### YOUR ASSIGNMENT
Find the line in the entries below that contains "(State.wf_flushBefore g ..)". Repeat it exactly, and every line after it through the line that contains "theorem State.homeByte_put_same (s".

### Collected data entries
theorem Thread.given_other (t : Thread) (zero masked : Bool) (d : Code) (got : Latch) (w w' : Wave) (p : Nat) (c : Code) (hc : c.toNat < 0xF8)
    (hW : isW c = false) (hne : c ≠ d) (hw' : w'.thread p = t.given zero masked d got) (hw : w.thread p = t) :
    w'.readCode p c = w.readCode p c := by
  have hn := code_ne hne
  have key : ((t.write d got.val).v.get 0 c.toNat = t.v.get 0 c.toNat) ∧
      (0xF0 ≤ c.toNat → (t.write d got.val).o.get 0 (c.toNat - 0xF0) = t.o.get 0 (c.toNat - 0xF0)) := by
    unfold Thread.write
    split
    · exact ⟨Tab.get_putD_other _ _ _ _ _ hn, fun _ => rfl⟩
    · split
      · exact ⟨rfl, fun _ => rfl⟩
      · split
        · exact ⟨rfl, fun _ => Tab.get_putD_other _ _ _ _ _ (by omega)⟩
        · exact ⟨rfl, fun _ => rfl⟩
  have hcase : c.toNat < 0xE0 ∨ 0xF0 ≤ c.toNat := by
    rcases code_cases c with h | h | h | h
    · exact .inl h
    · rw [(isW_iff c).mpr h] at hW; exact absurd hW (by decide)
    · exact .inr h.1
    · omega
  unfold Thread.given at hw'
  simp only [Wave.readCode, hw', hw]
  split
  · split
    · rfl
    · exact key.1
  · split
    · omega
    · rename_i h2
      have h3 : 0xF0 ≤ c.toNat := by omega
      simp only [Thread.push_o]
      split
      · rfl
      · exact key.2 h3

/-! ### The result of a lane instruction -/

/-- A destination code of the d role: V, O, W or NWB. -/
def dOk (d : Code) : Bool := regOk d || d == 0xFC

theorem Thread.rest_goTo (t : Thread) (a : Word) : (t.goTo a).rest = t.rest := rfl
theorem Thread.rest_skip (t : Thread) (n : Nat) : (t.skipColumns n).rest = t.rest := rfl
theorem Thread.rest_push (t : Thread) (l : Latch) : (t.push l).rest = t.rest := rfl
theorem Thread.rest_write (t : Thread) (c : Code) (x : Word) : (t.write c x).rest = t.rest := by
  unfold Thread.write
  split
  · rfl
  · split
    · rfl
    · split <;> rfl
theorem Thread.rest_given (t : Thread) (zero masked : Bool) (c : Code) (got : Latch) : (t.given zero masked c got).rest = t.rest := by
  unfold Thread.given
  rw [Thread.rest_push]
  split
  · rfl
  · exact Thread.rest_write t c got.val

theorem Thread.given_pc (t : Thread) (zero masked : Bool) (c : Code) (got : Latch) : (t.given zero masked c got).pc = t.pc := by
  unfold Thread.given
  rw [show ∀ t' : Thread, (t'.push got).pc = t'.pc from fun _ => rfl]
  split
  · rfl
  · unfold Thread.write
    split
    · rfl
    · split
      · rfl
      · split <;> rfl

theorem Thread.given_latches (t : Thread) (zero masked : Bool) (c : Code) (got : Latch) :
    (t.given zero masked c got).h0 = got ∧ (t.given zero masked c got).h1 = t.h0 ∧ (t.given zero masked c got).h2 = t.h1
      ∧ (t.given zero masked c got).h3 = t.h2 := by
  unfold Thread.given Thread.write Thread.push
  split
  · exact ⟨rfl, rfl, rfl, rfl⟩
  · split
    · exact ⟨rfl, rfl, rfl, rfl⟩
    · split
      · exact ⟨rfl, rfl, rfl, rfl⟩
      · split <;> exact ⟨rfl, rfl, rfl, rfl⟩

/-- Going on after a change of the issuing wave: `w'` is the wave before going on. -/
theorem State.goesOn_of {s : State} (h : s.issuing = true) (i : Instr) (f : Wave → Wave) (hlen : (f s.me).threads.length = s.me.threads.length)
    (hrest : ∃ ts ws cs, f s.me = { s.me with threads := ts, w := ws, collector := cs })
    (hthreads : ∀ p, ((f s.me).thread p).rest = (s.me.thread p).rest) (hpc : ∀ p, ((f s.me).thread p).pc = (s.me.thread p).pc) :
    let t := (((s.modWave s.cur.wave f).advance s.cur.group []).takeColumns i s.cur.group)
    s.GoesOn t ∧ (∀ p c, t.me.readCode p c = (f s.me).readCode p c) ∧
      (∀ p ∈ s.cur.group, ∃ n, t.me.thread p = (((f s.me).thread p).goTo s.nextAddr).skipColumns n) ∧
      (∀ p, p ∉ s.cur.group → ∃ n, t.me.thread p = ((f s.me).thread p).skipColumns n) := by
  intro t
  have hf := State.issuing_find h
  have hm : (s.modWave s.cur.wave f).me = f s.me := State.me_modWave s f hf
  have hc1 : (s.modWave s.cur.wave f).cur = s.cur := by simp
  have hf1 : ((s.modWave s.cur.wave f).waves.find (s.modWave s.cur.wave f).cur.wave).isSome = true := by
    rw [hc1, State.find_modWave]; exact hf
  have hn : (s.modWave s.cur.wave f).nextAddr = s.nextAddr := by simp [State.nextAddr]
  have hadv : ((s.modWave s.cur.wave f).advance s.cur.group []).me = (f s.me).advance s.cur.group s.nextAddr [] := by
    rw [State.advance, State.me_modWave _ _ hf1, hm, hn]
  have hcol := State.columns_takeColumns ((s.modWave s.cur.wave f).advance s.cur.group []) i s.cur.group
  have hread : ∀ p c, t.me.readCode p c = (f s.me).readCode p c := fun p c => by
    rw [hcol.readCode, hadv, Wave.readCode_advance]
  have hin : ∀ p ∈ s.cur.group, ∃ n, t.me.thread p = (((f s.me).thread p).goTo s.nextAddr).skipColumns n := fun p hp => by
    obtain ⟨n, hn'⟩ := hcol.thread p
    refine ⟨n, ?_⟩
    rw [hn', hadv, Wave.advance_thread _ _ _ _ _ (by rw [hlen]; exact State.issuing_lt h hp), if_pos hp]
    rfl
  have hout : ∀ p, p ∉ s.cur.group → ∃ n, t.me.thread p = ((f s.me).thread p).skipColumns n := fun p hp => by
    obtain ⟨n, hn'⟩ := hcol.thread p
    refine ⟨n, ?_⟩
    rw [hn', hadv]
    by_cases hl : p < (f s.me).threads.length
    · rw [Wave.advance_thread _ _ _ _ _ hl, if_neg hp]
    · rw [Wave.advance_beyond _ _ _ _ _ (Nat.le_of_not_lt hl)]
  refine ⟨⟨fun p hp => ?_, fun p hp => ?_, fun p => ?_, ?_, ?_⟩, hread, hin, hout⟩
  · obtain ⟨n, hn'⟩ := hin p hp
    rw [hn']; rfl
  · obtain ⟨n, hn'⟩ := hout p hp
    rw [hn', ← hpc p]; rfl
  · by_cases hp : p ∈ s.cur.group
    · obtain ⟨n, hn'⟩ := hin p hp
      rw [hn', Thread.rest_skip, Thread.rest_goTo, hthreads]
    · obtain ⟨n, hn'⟩ := hout p hp
      rw [hn', Thread.rest_skip, hthreads]
  · have hw := hcol.wave
    rw [hadv, Wave.advance_rest] at hw
    obtain ⟨ts, ws, cs, hr⟩ := hrest
    change t.me = _ at hw ⊢
    rw [hr] at hw
    rw [hw]
  · exact ((State.onlyWave_modWave s f).trans (State.onlyWave_advance _ _ _)).trans hcol.only
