-- ==== Sys2Proof/Laws/Memory.lean ====
section
/-! SUPPORT. Memory keeps its canonical form: what puts a byte at its home keeps it, and every operation over memory either keeps it through
that one operation or leaves the homes as they are (Laws/Aside). -/

namespace Sys2Proof.Machine

open Sys2Proof

/-! ### One byte -/

/-- Every listed address of memory is at or above a bound. -/
def Memory.from_ (n : Nat) (m : List Host.Cell) : Prop := ∀ c ∈ m.head?, n ≤ c.1

theorem Memory.wf_cons (c : Host.Cell) (t : List Host.Cell) :
    Memory.wf (c :: t) = true ↔ c.2 ≠ 0 ∧ Memory.from_ (c.1 + 1) t ∧ Memory.wf t = true := by
  cases t with
  | nil => simp [Memory.wf, Memory.from_]
  | cons d t => simp [Memory.wf, Memory.from_, and_assoc]

theorem Memory.from_put {n pa : Nat} {m : List Host.Cell} (b : Byte) (h : Memory.from_ n m) (hp : n ≤ pa) :
    Memory.from_ n (Tab.put m pa b) := by
  cases m with
  | nil => simpa [Tab.put, Memory.from_] using hp
  | cons c t =>
    obtain ⟨j, a⟩ := c
    simp only [Memory.from_, List.head?_cons, Option.mem_def, Option.some.injEq, forall_eq'] at h
    simp only [Tab.put]
    split <;> [skip; split] <;> simp_all [Memory.from_]

theorem Memory.wf_put {m : List Host.Cell} (h : Memory.wf m = true) (pa : Nat) (b : Byte) (hb : b ≠ 0) :
    Memory.wf (Tab.put m pa b) = true := by
  induction m with
  | nil => simpa [Tab.put, Memory.wf] using hb
  | cons c t ih =>
    obtain ⟨j, a⟩ := c
    obtain ⟨ha, hj, ht⟩ := (Memory.wf_cons _ _).mp h
    simp only [Tab.put]
    split
    · exact (Memory.wf_cons _ _).mpr ⟨hb, by simp [Memory.from_]; omega, h⟩
    · split
      · rename_i hk; subst hk; exact (Memory.wf_cons _ _).mpr ⟨hb, hj, ht⟩
      · exact (Memory.wf_cons _ _).mpr ⟨ha, Memory.from_put b hj (by simp; omega), ih ht⟩

theorem Memory.from_mono {n k : Nat} {m : List Host.Cell} (h : Memory.from_ n m) (hk : k ≤ n) : Memory.from_ k m :=
  fun c hc => le_trans hk (h c hc)

theorem Memory.from_del {n : Nat} {m : List Host.Cell} (h : Memory.from_ n m) (hm : Memory.wf m = true) (pa : Nat) :
    Memory.from_ n (Tab.del m pa) := by
  induction m generalizing n with
  | nil => exact h
  | cons c t ih =>
    obtain ⟨j, a⟩ := c
    obtain ⟨-, hj, ht⟩ := (Memory.wf_cons _ _).mp hm
    have hn : n ≤ j := h (j, a) (by simp)
    simp only [Tab.del]
    split
    · exact ih (Memory.from_mono hj (by simp; omega)) ht
    · simpa [Memory.from_] using hn

theorem Memory.wf_del {m : List Host.Cell} (h : Memory.wf m = true) (pa : Nat) : Memory.wf (Tab.del m pa) = true := by
  induction m with
  | nil => rfl
  | cons c t ih =>
    obtain ⟨j, a⟩ := c
    obtain ⟨ha, hj, ht⟩ := (Memory.wf_cons _ _).mp h
    simp only [Tab.del]
    split
    · exact ih ht
    · exact (Memory.wf_cons _ _).mpr ⟨ha, Memory.from_del hj ht pa, ih ht⟩

/-- A byte put at its home keeps the canonical form. -/
theorem State.wf_putHomeByte {s : State} (h : Memory.wf s.mem = true) (pa : Nat) (b : Byte) : Memory.wf (s.putHomeByte pa b).mem = true := by
  simp only [State.putHomeByte, Tab.putD]
  split
  · exact Memory.wf_del h pa
  · exact Memory.wf_put h pa b ‹_›

/-- The machine after reset has memory in canonical form. -/
theorem State.wf_reset : Memory.wf State.reset.mem = true := rfl

/-! ### Operations that put bytes at their homes -/

theorem State.Leaves.wf {s t : State} (h : s.Leaves t) (hs : Memory.wf s.mem = true) : Memory.wf t.mem = true := by rw [h.mem]; exact hs

/-- A loop keeps the form when each round does. -/
theorem State.wf_fold {α : Type} (f : α → State → State) (l : List α) (hf : ∀ a t, Memory.wf t.mem = true → Memory.wf (f a t).mem = true) {s : State}
    (h : Memory.wf s.mem = true) : Memory.wf (foldState f l s).mem = true :=
  foldState_keeps (P := fun t => Memory.wf t.mem = true) f l hf s h

/-- Stores that land keep the canonical form. -/
theorem State.wf_land {s : State} (h : Memory.wf s.mem = true) (src : Option Nat) (agent : Nat) (cells : List (Nat × Byte)) :
    Memory.wf (s.land src agent cells).mem = true := by
  unfold State.land; dsimp only
  refine (State.leaves_watchCheck ..).wf ?_
  refine (foldState_leaves _ _ (fun d t => t.leaves_enableStreams d cells true) _).wf ?_
  refine State.wf_fold _ _ (fun c t ht => State.wf_putHomeByte ht c.1 c.2) ?_
  exact (State.leaves_ageViews ..).wf ((foldState_leaves _ _ (fun d t => t.leaves_settleStreams d cells) s).wf h)

theorem State.wf_landStore {s : State} (h : Memory.wf s.mem = true) (src : Option Nat) (e : PendStore) :
    Memory.wf (s.landStore src e).mem = true := by
  have g : Memory.wf (s.clearL2 (wholeUnits e.pa e.data.length)).mem = true := (s.leaves_clearL2 _).wf h
  unfold State.landStore; dsimp only
  split
  · refine State.wf_fold _ _ (fun c t ht => ?_) g
    exact ht
  · refine State.wf_land ?_ src _ _
    split
    · exact State.wf_fold _ _ (fun u t ht => (t.leaves_markPoison _).wf ht) g
    · exact g

theorem State.wf_rewriteTile {s : State} (h : Memory.wf s.mem = true) (d agent base : Nat) (m : Option Nat) (k : Nat) (b : List Byte) :
    Memory.wf (s.rewriteTile d agent base m k b).mem = true := by
  unfold State.rewriteTile; dsimp only
  exact (State.leaves_enableStreams ..).wf (State.wf_land ((State.leaves_settleStreams ..).wf h) _ _ _)

theorem State.wf_landTile {s : State} (h : Memory.wf s.mem = true) (d : Nat) (e : PendStore) : Memory.wf (s.landTile d e).mem = true := by
  have g := (s.leaves_freshen d (s.tileBytes e.pa)).wf h
  unfold State.landTile; dsimp only
  refine ((State.leaves_setTileMarks ..).trans (State.leaves_clearL2 ..)).wf ?_
  split <;> exact State.wf_rewriteTile g ..

theorem State.wf_landAll (d : Nat) : ∀ (l : List PendStore) {s : State}, Memory.wf s.mem = true → Memory.wf (s.landAll d l).mem = true
  | [], _, h => h
  | e :: t, s, h => by
    have g : Memory.wf (if e.rel then s.raiseViews d else s).mem = true := by
      split
      · exact (s.leaves_raiseViews d).wf h
      · exact h
    simp only [State.landAll]
    generalize (if e.rel then s.raiseViews d else s) = z at g ⊢
    split
    · exact State.wf_landAll d t ((State.leaves_signalSem ..).wf g)
    · have k : Memory.wf (if e.data.isEmpty then z else if e.tile then z.landTile d e else z.landStore (some d) e).mem = true := by
        split
        · exact g
        · split
          · exact State.wf_landTile g d e
          · exact State.wf_landStore g _ e
      refine State.wf_landAll d t ?_
      split
      · exact (State.leaves_raiseOwn ..).wf k
      · exact k

theorem State.wf_flushSome {s : State} (h : Memory.wf s.mem = true) (d : Nat) (sel : List Bool) :
    Memory.wf (s.flushSome d sel).mem = true := State.wf_landAll d _ ((s.leaves_modDie d _).wf h)
theorem State.wf_flushAll {s : State} (h : Memory.wf s.mem = true) (d : Nat) : Memory.wf (s.flushAll d).mem = true := State.wf_flushSome h d _
theorem State.wf_flushBefore {s : State} (h : Memory.wf s.mem = true) (d : Nat) (a : List Nat) (r : List (Nat × Nat)) :
    Memory.wf (s.flushBefore d a r).mem = true := State.wf_flushSome h d _
theorem State.wf_flushFor {s : State} (h : Memory.wf s.mem = true) (d a pa len : Nat) : Memory.wf (s.flushFor d a pa len).mem = true :=
  State.wf_flushSome h d _
theorem State.wf_releaseSys {s : State} (h : Memory.wf s.mem = true) (d : Nat) : Memory.wf (s.releaseSys d).mem = true :=
  (State.leaves_raiseViews ..).wf (State.wf_flushAll h d)
theorem State.wf_sendPend {s : State} (h : Memory.wf s.mem = true) (d i : Nat) (e : PendStore) : Memory.wf (s.sendPend d i e).mem = true := by
  unfold State.sendPend
  split
  · exact h
  · split
    · exact h
    · dsimp only
      have g : Memory.wf (if e.rel then s.fresh.2.raiseViews d else s.fresh.2).mem = true := by
        split
        · exact (State.leaves_raiseViews ..).wf h
        · exact h
      split
      · exact (State.leaves_sendOutFor ..).wf ((State.leaves_modDie ..).wf g)
      · rw [State.sendStore]
        split
        · exact (State.leaves_sendTo ..).wf (State.wf_landStore ((State.leaves_modDie ..).wf g) _ _)
        · exact State.wf_landStore ((State.leaves_modDie ..).wf g) _ _
theorem State.wf_storeAtHome {s : State} (h : Memory.wf s.mem = true) (d a pa : Nat) (b : List Byte) :
    Memory.wf (s.storeAtHome d a pa b).mem = true := by
  unfold State.storeAtHome; dsimp only
  exact (State.leaves_enableStreams ..).wf (State.wf_landStore ((State.leaves_settleStreams ..).wf (State.wf_flushFor h ..)) _ _)
theorem State.wf_putAtHome {s : State} (h : Memory.wf s.mem = true) (d a pa : Nat) (r : Bool) (b : List Byte) :
    Memory.wf (s.putAtHome d a pa r b).mem = true := by
  unfold State.putAtHome; split
  · exact State.wf_landTile h d _
  · exact State.wf_storeAtHome h ..
theorem State.wf_enterTile {s : State} (h : Memory.wf s.mem = true) (d a pa : Nat) : Memory.wf (s.enterTile d a pa).mem = true :=
  (State.leaves_freshen ..).wf (State.wf_flushFor h d a _ 256)
theorem State.wf_takeHome {s : State} (h : Memory.wf s.mem = true) (d a pa : Nat) (r : Bool) (n : Nat) :
    Memory.wf (s.takeHome d a pa r n).2.mem = true := by
  unfold State.takeHome; split
  · exact State.wf_enterTile h ..
  · exact (State.leaves_freshen ..).wf (State.wf_flushFor h d a pa n)
theorem State.wf_touchRgn {s : State} (h : Memory.wf s.mem = true) (d pa : Nat) (r : Bool) : Memory.wf (s.touchRgn d pa r).mem = true := by
  have g := (s.leaves_meetLine d pa).wf h
  unfold State.touchRgn; dsimp only
  split
  · split
    · exact g
    · split
      · exact g
      · exact (State.leaves_raiseViews ..).wf (State.wf_flushBefore g ..)
  · split <;> exact g

/-- Reading a byte after one was put at its home. -/
theorem State.homeByte_put_same (s : State) (pa : Nat) (b : Byte) : (s.putHomeByte pa b).homeByte pa = b := Tab.get_putD_same ..
theorem State.homeByte_put_other (s : State) (pa a : Nat) (b : Byte) (h : a ≠ pa) : (s.putHomeByte pa b).homeByte a = s.homeByte a :=
  Tab.get_putD_other _ _ _ _ _ h

end Sys2Proof.Machine
end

### RESULT OF THIS TASK
      · exact (State.leaves_raiseViews ..).wf (State.wf_flushBefore g ..)
  · split <;> exact g

/-- Reading a byte after one was put at its home. -/
theorem State.homeByte_put_same (s : State) (pa : Nat) (b : Byte) : (s.putHomeByte pa b).homeByte pa = b := Tab.get_putD_same ..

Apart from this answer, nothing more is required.